Surprisingly in our study WNT3A and FZD4 receptors that are the members of Wnt signaling pathway were found upregulated in the white skin and brown skin samples when compared to black skin. Wnt pathway is well documented for regulating hair follicle cycle. The canonical Wnt pathway has been reported for its important role in skin pigmentation and melanogenesis in chickens38. However, ascribing WNT3A role in mammalian coat pigmentation, we can’t rule out that such expression could also be because of the cyclicity of the follicles. Further studies are needed to validate any role of WNT3A in mammalian coat pigmentation.

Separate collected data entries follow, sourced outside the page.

-- ==== Sys2Proof/Machine/Journal.lean ====
section
/-! DEFINITION. The event journal and the non-volatile store (R359–R370, R372): slots, tags, the chain and its
checkpoints, commits, wear moves, unprotect, stores and erases, and the recovery scan. -/

namespace Sys2Proof.Machine

/-! ### The array (R359, R361) -/

/-- Slots of the record ring. -/
abbrev ringSlots : Nat := 65536

/-- Address of a slot's record, of its tag, of a checkpoint line, of a program-entry descriptor, of the panel-image
selector, of a program page, and of a panel-image bank. -/
def recAddr (i : Nat) : Nat := 0x400000 + 32 * i
def tagAddr (i : Nat) : Nat := 0x600000 + 16 * i
def ckptAddr (k : Nat) : Nat := 0x700000 + 64 * k
def descAddr (e : Nat) : Nat := 0x704000 + 64 * e
def selAddr : Nat := 0x704400
def pageAddr (p : Nat) : Nat := 0x710000 + 4096 * p
def bankAddr (b : Nat) : Nat := if b = 0 then 0x790000 else 0x7C8000

/-- Word 0 of a slot's tag. -/
def Hub.tag (h : Hub) (i : Nat) : Nat := (h.mword (tagAddr i)).toNat

/-- TID, PROTECT, MOVED, SEALED, VALID and PASS of a tag word (R361). -/
def tagTid (t : Nat) : Nat := slice t 0 14
def tagProtect (t : Nat) : Bool := bit t 14
def tagMoved (t : Nat) : Bool := bit t 15
def tagSealed (t : Nat) : Bool := bit t 16
def tagValid (t : Nat) : Bool := bit t 17
def tagPass (t : Nat) : Nat := slice t 18 14

/-- A tag word. -/
def tagWord (tid : Nat) (protect moved sealed valid : Bool) (pass : Nat) : Nat :=
  tid % 16384 + b2n protect * 2 ^ 14 + b2n moved * 2 ^ 15 + b2n sealed * 2 ^ 16 + b2n valid * 2 ^ 17 + pass % 16384 * 2 ^ 18

/-- The bytes of a slot's record. -/
def Hub.record (h : Hub) (i : Nat) : List Byte := h.mbytes (recAddr i) 32

/-! ### The chain (R362) -/

/-- The key of a slot: unmasked (R442, R443). -/
def KeySlot.key (s : KeySlot) : List Byte := xorBytes s.masked s.mask

/-- The key most recently delivered to the journal sealer. -/
def Hub.sealerKey (h : Hub) : Option (List Byte) :=
  match h.sec.sealer with
  | some s => (KMap.get? h.sec.slots s).map KeySlot.key
  | none => none

/-- The chain value after a record (R362). -/
def chainNext (key prev rec_ : List Byte) (tid : Nat) (moved : Bool) (slot : Nat) : List Byte :=
  hmac384 key (prev ++ rec_ ++ leBytes 2 tid ++ leBytes 1 (b2n moved) ++ leBytes 2 slot)

/-- The chain value before the first sealed record: the spec states none. -/
def chainStart : List Byte := (List.range 48).map Config.chainStart

/-- The journal engine's writes of the array, whose words are then without error (R359, R360). -/
def Hub.nvStore (h : Hub) (a : Nat) (bs : List Byte) : Hub := (h.mstore a bs).freshRange a bs.length

/-- A checkpoint (R362): the chain value, the slot and the record's stamp, on the next of the 256 lines
(assumption 67, DEDUCED). -/
def Hub.checkpoint (h : Hub) (c : List Byte) (slot : Nat) : Hub :=
  let line := c ++ leBytes 2 slot ++ zeros 2 ++ (h.record slot).take 8 ++ zeros 4
  let k := h.jrn.ckpt
  let h := h.nvStore (ckptAddr k) line
  { h with jrn := { h.jrn with chain := some c, sealed := 0, ckpt := (k + 1) % 256 } }

/-! ### Slots (R365) -/

/-- Whether a slot holds a protected record not yet moved. -/
def Hub.guarded (h : Hub) (i : Nat) : Bool :=
  let t := h.tag i
  tagValid t && tagProtect t && !h.jrn.moves.any (fun m => m.1 == i)

/-- The slot and PASS of the next commit from a slot on, and how many slots are skipped. -/
def Hub.slotFrom (h : Hub) : Nat → Nat → Nat → Nat → Nat × Nat × Nat
  | 0, i, pass, k => (i, pass, k)
  | n + 1, i, pass, k =>
    let j := (i + 1) % ringSlots
    let q := if j = 0 then (pass + 1) % 16384 else pass
    if h.guarded j then h.slotFrom n j q (k + 1) else (j, q, k)

/-- A record is committed at the next slot (R363): record and tag as step 3 leaves them, HEAD and PASS, the chain, and a
checkpoint after every 256th sealed record. Answers the slot. -/
def Hub.commit (h : Hub) (rec_ : List Byte) (tid : Nat) (protect moved : Bool) : Hub × Nat :=
  let (i, pass, k) := h.slotFrom 16385 (h.get R.JRN_STATUS_HEAD) (h.get R.JRN_STATUS_PASS) 0
  let h := h.bumpBy R.JRN_SKIPPED k
  let h := { h with jrn := { h.jrn with moves := h.jrn.moves.filter (fun m => m.1 != i) } }
  let h := (h.nvStore (recAddr i) rec_)
  let h := (h.put R.JRN_STATUS_HEAD i).put R.JRN_STATUS_PASS pass
  match h.sealerKey, h.jrn.chain with
  | some key, some prev =>
    let c := chainNext key prev rec_ tid moved i
    let h := h.nvStore (tagAddr i) (leBytes 4 (tagWord tid protect moved true true pass) ++ c.take 8 ++ zeros 4)
    let h := { h with jrn := { h.jrn with chain := some c, sealed := h.jrn.sealed + 1 } }
    (if h.jrn.sealed = 256 then h.checkpoint c i else h, i)
  | _, _ => (h.nvStore (tagAddr i) (leBytes 4 (tagWord tid protect moved false true pass) ++ zeros 12), i)

/-! ### Commits and moves (R363, R366, R367) -/

/-- A result word: CODE and VALUE (R278). -/
def resultWord (code value : Nat) : Nat := code % 128 * 2 ^ 24 + value % 2 ^ 24

/-- The oldest operation of a kind without an outcome. -/
def Hub.opWaiting (h : Hub) (k : AsyncKind) : Option AsyncOp := h.tun.ops.find? (fun o => o.kind == k && o.outcome == none)

/-- An operation given its outcome. -/
def Hub.opOutcome (h : Hub) (o : AsyncOp) (r : Nat) : Hub :=
  { h with tun := { h.tun with ops := h.tun.ops.replace o { o with outcome := some r } } }

/-- JOURNAL_COMMIT (R282, R363, R366): the JREC issued first (assumption 53, DEDUCED). -/
def Hub.journalCommit (h : Hub) : Hub :=
  match h.opWaiting .jrec with
  | none => h
  | some o =>
    let protect := bit (o.block.getD 0 0).toNat 0
    if h.lifecycle = 4 then h.opOutcome o (resultWord 4 0)
    else if protect && decide (h.get R.JRN_PROT_LIMIT_LIMIT ≤ h.get R.JRN_PROT_CNT_COUNT) then h.opOutcome o (resultWord 6 0)
    else
      let body := bytesOf ((o.block.drop 1).take 6)
      let (h, i) := h.commit (leBytes 8 h.now ++ body) (h.ownTid o.ctx) protect false
      let h := if protect then h.put R.JRN_PROT_CNT_COUNT (h.get R.JRN_PROT_CNT_COUNT + 1) else h
      h.opOutcome o (resultWord 0 i)

/-- The protected record to move next: the first within 256 slots ahead of the head (R367). -/
def Hub.moveNext (h : Hub) : Option Nat :=
  let head := h.get R.JRN_STATUS_HEAD
  ((List.range 256).map (fun k => (head + 1 + k) % ringSlots)).find? h.guarded

/-- WEAR_MOVE (R367): while no JREC waits. -/
def Hub.wearMove (h : Hub) : Hub :=
  if !h.on R.JRN_CTRL_WEAR_EN || (h.opWaiting .jrec).isSome then h
  else
    match h.moveNext with
    | none => h
    | some s =>
      let (h', i) := h.commit (h.record s) (tagTid (h.tag s)) true true
      { h' with jrn := { h'.jrn with moves := h'.jrn.moves ++ [(s, i)] } }.bump R.JRN_MOVES

/-- The slot of a record's current copy, from any copy's slot. -/
def Hub.currentCopy (h : Hub) : Nat → Nat → Nat
  | 0, s => s
  | n + 1, s =>
    match h.jrn.moves.find? (fun m => m.1 == s) with
    | some m => h.currentCopy n m.2
    | none => s

/-- JRN_UNPROTECT (R366): PROTECT of the current copy clears with one tag write, or NOTPROT is set. -/
def Hub.jrnUnprotect (h : Hub) (slot : Nat) : Hub :=
  let h := h.put R.JRN_UNPROTECT_SLOT slot
  let s := h.currentCopy 16 slot
  let t := h.tag s
  if tagValid t && tagProtect t then
    (h.nvStore (tagAddr s) (leBytes 4 (t - 2 ^ 14))).put R.JRN_PROT_CNT_COUNT (h.get R.JRN_PROT_CNT_COUNT - 1)
  else h.put R.JRN_UNPROTECT_NOTPROT 1

/-! ### Key delivery (R362, R364) -/

/-- The newest checkpoint: that of the line written last in the rotation, whose place the array keeps through every reset;
none on an array without one (R362, R364) (assumption 67, DEDUCED). -/
def Hub.newestCkpt (h : Hub) : Option (List Byte) :=
  let l := h.mbytes (ckptAddr ((h.jrn.ckpt + 255) % 256)) 64
  if l.all (· == 0#8) then none else some l

/-- The PASS with which a slot was last committed: the head's up to the head, the one before beyond it (R365)
(assumption 67, DEDUCED). -/
def Hub.passOf (h : Hub) (i : Nat) : Nat :=
  let pass := h.get R.JRN_STATUS_PASS
  if i ≤ h.get R.JRN_STATUS_HEAD then pass else (pass + 16383) % 16384

/-- The chain recomputed over the slots after a checkpoint up to the head: the value, how many records were sealed since, and
the first slot whose LINK differs. A protected record that the ring passed over keeps an older PASS and is no link here
(R364, R365) (assumption 67, DEDUCED). -/
def Hub.rechain (h : Hub) (key : List Byte) : Nat → Nat → Nat → List Byte → List Byte × Nat × Option Nat
  | 0, _, k, c => (c, k, none)
  | n + 1, i, k, c =>
    let j := (i + 1) % ringSlots
    let t := h.tag j
    if tagValid t && tagSealed t && tagPass t == h.passOf j then
      let c' := chainNext key c (h.record j) (tagTid t) (tagMoved t) j
      if h.mbytes (tagAddr j + 4) 8 = c'.take 8 then h.rechain key n j (k + 1) c' else (c', k, some j)
    else h.rechain key n j k c

/-- A key reaches the journal sealer by a DONE TAP (R362, R364): the first delivery after power-up recomputes the chain
from the newest checkpoint, a change of the key writes a checkpoint (assumption 67, DEDUCED). -/
def Hub.sealerTapped (h : Hub) (old : Option (List Byte)) : Hub :=
  match h.sealerKey with
  | none => h
  | some key =>
    let head := h.get R.JRN_STATUS_HEAD
    match h.jrn.chain with
    | some c => if old = some key then h else h.checkpoint c head
    | none =>
      match h.newestCkpt with
      | none => h.checkpoint chainStart head
      | some l =>
        let slot := leNat ((l.drop 48).take 2)
        match h.rechain key (subMod ringSlots head slot) slot 0 (l.take 48) with
        | (c, k, none) => { h with jrn := { h.jrn with chain := some c, sealed := k } }
        | (c, _, some j) => ((h.put R.JRN_STATUS_CHAIN_BREAK 1).log 9 0x01 sevCT j 0 0).checkpoint c j

/-! ### The recovery scan (R364, R367) -/

/-- Step 2 of R364 over the slots in ascending index: the PASS of the ordinary slot before, and the first ordinary slot
that differs with the current pass. -/
def scanStep (tag : Nat → Nat) (st : Option Nat × Option (Nat × Nat)) (i : Nat) : Option Nat × Option (Nat × Nat) :=
  let t := tag i
  if st.2.isSome || tagProtect t then st
  else
    match st.1 with
    | some q => if tagPass t = q then st else (some (tagPass t), some (i, q))
    | none => (some (tagPass t), none)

In our study, we anticipated the potential function of lncRNAs in goat skin and identified regulatory mRNAs in cis and trans configuration. A cluster of nine closely related lncRNA target genes related to melanin production and melanin dilution (TYR, TYRP1, PMEL) have been identified (Supplementary Table 7). Also, three similar lncRNAs targets DCT, TYRP1, and TYR that are evolved from a common ancestral Tyrosinase gene were also identified, which suggests that the Tyrosinase family genes could be involved in the functional evolution of these lncRNAs. Furthermore, FZD4 and WNT3A, which are the member of WNT signaling pathway, are regulated by ‘LOC102186545’ lncRNA in trans configuration, suggesting that lncRNAs are functionally conserved with respect to their targets.

We have developed an expression database on coat color genetics in Pashmina goat which provides researcher-friendly web interfaces to query, browse and visualize expression data across different coat colors. It also offers informative and flexible way to display gene expression profiles by specifying a gene name (e.g., PMEL, TYR, ASIP). To facilitate visualization of gene expression profiles, enriched GO terms and interactive heat-maps of pathways, scatter-plots, and chord-graphs are used. It is a unique portal for understanding essential biological processes and mechanisms underlying the complex agronomic traits in Pashmina goat. This web portal would provide information to researchers in devising an effective selection and breeding strategy for obtaining desirable coat color(s) that have better acceptability and fetch more prices for the ultra-fine Pashmina fiber.

Conclusion

In this study, we generated mRNA and lncRNA expression profiles for white, black and brown Pashmina skin by using RNA-sequencing technology. This is perhaps the first report of mRNAs in conjunction with lncRNAs regulating coat color formation in Pashmina fiber; and thus, providing an opportunity for the molecular interventions for controlling the color trait in highly prized fiber like Pashmina.